'Devastating' flaw found in Windows' authentication system (Uh-oh, a major Kerberos vulnerability)

The Register ^ | Dec 15, 2015 | Kieren McCarthy

[dayglored]

Looks pretty bad.

[dayglored]

Major vulnerability in Windows Kerberos security ... PING!

You can find all the Windows Ping list threads with FR search: just search on keyword "windowspinglist".

Thanks to ShadowAce for the ping!!

[ctdonath2]

Kerberos, or Cerberus, is a mythical three-headed dog that guarded the underworld.
He was named by Hades.
Kerberos means “spotted”.

So yeah:
The god of the Greek underworld named his three-headed guardian dog “Spot”.

[Lurkina.n.Learnin]

Is this just on servers or is it something all users have to worry about?

[dayglored]

> Is this just on servers or is it something all users have to worry about?

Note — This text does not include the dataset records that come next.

/-- The head of the queue restores from its drain, at GROUP_COMMIT or after a roll back of the whole group (R309; log 29). -/
def fillFromDrain (ep : Nat) (s : State) : State :=
  let go (s : State) : State := askResult ep (sendRestore ep 2 { s with fail := { s.fail with fromDrain := true } })
  if (Config.lostDrains ep).contains s.fail.groupCommit then go s
  else
    match commonDrain s with
    | some c => go (fillSurvivors { s with fail := { s.fail with groupCommit := c } })
    | none => go s

/-- The head of the queue is filled from its buddy's ward area, once that is known to hold GROUP_COMMIT (R308 step 4). -/
def fillHead (ep : Nat) (s : State) : State :=
  let b := buddyAt s ep
  let s := { s with fail := { s.fail with filling := true, fromDrain := false } }
  if b = s.fab.ownId.toNat then
    (if slotReport s (mapWard s.fail.mapHdr) = s.fail.groupCommit then askResult ep (sendRestore ep 1 s) else fillFromDrain ep s)
  else sendRemote b 1 4 0x7010 5 0 0 s

/-- Step 4 of a takeover: the slice master's PROGRAM_IMAGE_BASE has been set, the end of step 3 (R308; log 29). -/
def fillSlice (s : State) : State :=
  match s.fail.queue with
  | [] => s
  | e :: _ => if isMaster s && !s.fail.filling then fillHead e.toNat (fillSurvivors s) else s

/-- The head of the restore queue has been filled; the next takes its turn and adds its own step 4 (R309). -/
def nextInQueue (s : State) : State :=
  match s.fail.queue with
  | [] => s
  | _ :: rest =>
    let s := { s with fail := { s.fail with queue := rest, filling := false } }
    match rest with
    | [] => s
    | e :: _ => fillHead e.toNat (reform e.toNat s)

/-- The restore of the queue's head has a result: done, or none yet, or no source; a restore from the buddy that failed goes on from the drain (R309). -/
def headResult (ep result : Nat) (s : State) : State :=
  if result = 2 then nextInQueue s
  else if result < 2 then askResult ep s
  else if s.fail.fromDrain then { s with fail := { s.fail with filling := false } }
  else fillFromDrain ep s

/-- An answer to a READ that a takeover or a restore sent (R305, R308, R309). -/
def takeoverAnswer (src index sub value : Nat) (s : State) : State :=
  let own := decide (s.fail.restoreResult = 1 ∧ s.fail.restoreSource = 1 ∧ src = s.fail.buddyEp.toNat)
  match index, sub with
  | 0x7010, 4 => if s.fail.filling && (survivors s).contains src then sendRestore src (localSource s value) s else s
  | 0x7010, 5 =>
    if own then buddyAnswered value s
    else
      match s.fail.queue with
      | [] => s
      | e :: _ =>
        if s.fail.filling && decide (src = buddyAt s e.toNat) then
          (if value = s.fail.groupCommit.toNat then askResult e.toNat (sendRestore e.toNat 1 s) else fillFromDrain e.toNat s)
        else s
  | 0x7012, 4 =>
    (match s.fail.queue with
     | e :: _ => if s.fail.filling && decide (src = e.toNat) then headResult src value s else s
     | [] => s)
  | _, _ => s

/-- Members have taken the new SLICE_MASTER: the move that waited for them (R306). -/
def afterAnswer (s : State) : State :=
  match s.fail.queue with
  | e :: _ => if s.fail.moveWaits && !masterPending s then takeSpare e.toNat s else s
  | [] => s

/-- A member that is lost already is found lost again: the spare that is being filled has failed, and the next spare takes the ID (R309). -/
def spareLost (ep : Nat) (s : State) : State :=
  if s.fail.filling && decide (s.fail.queue.head? = some (BitVec.ofNat 16 ep)) then
    let s := cper { cls := 9, action := 5 } { s with fail := { s.fail with filling := false } }
    if s.fail.sparesUsed < Config.spareCount then fillHead ep (moveId ep s) else takeSpare ep s
  else s

/-- The failure of the buddy that the queue's head is filled from (R309). -/
def buddyLost (ep : Nat) (s : State) : State :=
  match s.fail.queue with
  | e :: _ => if s.fail.filling && decide (buddyAt s e.toNat = ep) then fillFromDrain e.toNat s else s
  | [] => s

/-- A member is declared lost: its record, the restore queue, and the takeover of the queue's head (R306, R308, R309). -/
def declareLost (ep : Nat) (s : State) : State :=
  let e := BitVec.ofNat 16 ep
  if s.fail.queue.contains e then spareLost ep s
  else
    let first := decide (s.fail.queue = [])
    let s := cper { cls := 9, action := 5 } { s with fail := { s.fail with queue := s.fail.queue ++ [e] } }
    if first then reform ep s else buddyLost ep s

/-! ### Port reports and probes (R306, R307) -/

/-- This module watches for the loss of a member: the slice master for every one, the deputy for the slice master. -/
def watches (s : State) (ep : Nat) : Bool :=
  isMaster s || (s.fab.hasId && decide (s.fail.deputy = s.fab.ownId) && decide (ep = (masterEp s).toNat))

/-- Both ends of a port that is down are alive: the module with the higher endpoint ID counts as lost; the deputy declares the slice master only (R295, R306). -/
def bothAlive (a b : Nat) (s : State) : State := if watches s (Nat.max a b) then declareLost (Nat.max a b) s else s

/-- The liveness probe: a READ of object 0x2000, sent once (R346). -/
def sendProbe (ep : Nat) (s : State) : State :=
  if s.fail.probes.any (fun p => decide (p.1.toNat = ep)) then s
  else
    let tag := s.dop.nextTag
    let s := { s with
      dop := { s.dop with nextTag := tag + 1 }
      fail := { s.fail with probes := s.fail.probes ++ [(BitVec.ofNat 16 ep, tag, s.clk.tick)] } }
    sendObjReq ep tag.toNat (objPayload 1 1 0 0x2000 0 false 0 0 0) s

/-- Fields of a report (R307). -/
def repEp (v : BitVec 64) : Nat := field v 63 48
def repDir (v : BitVec 64) : Nat := field v 42 40
def repDown (v : BitVec 64) : Bool := bit v 39
def repMs (v : BitVec 64) : Nat := field v 31 0

/-- A report at the slice master or the deputy. -/
def takeReport (v : BitVec 64) (s : State) : State :=
  let s := voteMaster s
  match neighbourOf s (repEp v) (repDir v) with
  | none => s
  | some m =>
    let pair := (BitVec.ofNat 16 (repEp v), BitVec.ofNat 16 m)
    if repDown v then
      if 100 ≤ repMs v ∧ watches s m then
        let s := { s with fail := { s.fail with reports := if s.fail.reports.contains pair then s.fail.reports else s.fail.reports ++ [pair] } }
        if m = s.fab.ownId.toNat then bothAlive (repEp v) m s else sendProbe m s
      else s
    else { s with fail := { s.fail with reports := s.fail.reports.filter (fun p => decide (p ≠ pair)) } }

I assume it's mainly a problem for servers in business network settings (Active Directory authentication for example), and not as much of a problem for your typical home user.

[freds6girlies]

bookmark

[deoetdoctrinae]

[SunTzuWu]

Until you read the last line.

[tacticalogic]

It is important to be aware that only organizations that already have a fully compromised domain controller are vulnerable to this technique.

If they already own your DC you're screwed anyway.

[miliantnutcase]

Yeah, so this is only a problem if your DC is already hijacked lol... well by that point you’ve got a ton shit to be worried about!

[Organic Panic]

I just had the fun surprise of Windows 10 after about 2 months. One of the updates wiped out the installations of my CAD FEA and CNC software. GREAT!!! And it’s too late to roll it back and the only solution is to upgrade my software...To the tune of $8500. Luckily it’s only one laptop and my old one still works fine.

Back to Windows 7

This admin vulnerability sounds bad. But it sounds to me something Obama is very interested in.

[SeeSharp]

One of the updates wiped out the installations of my CAD FEA and CNC software.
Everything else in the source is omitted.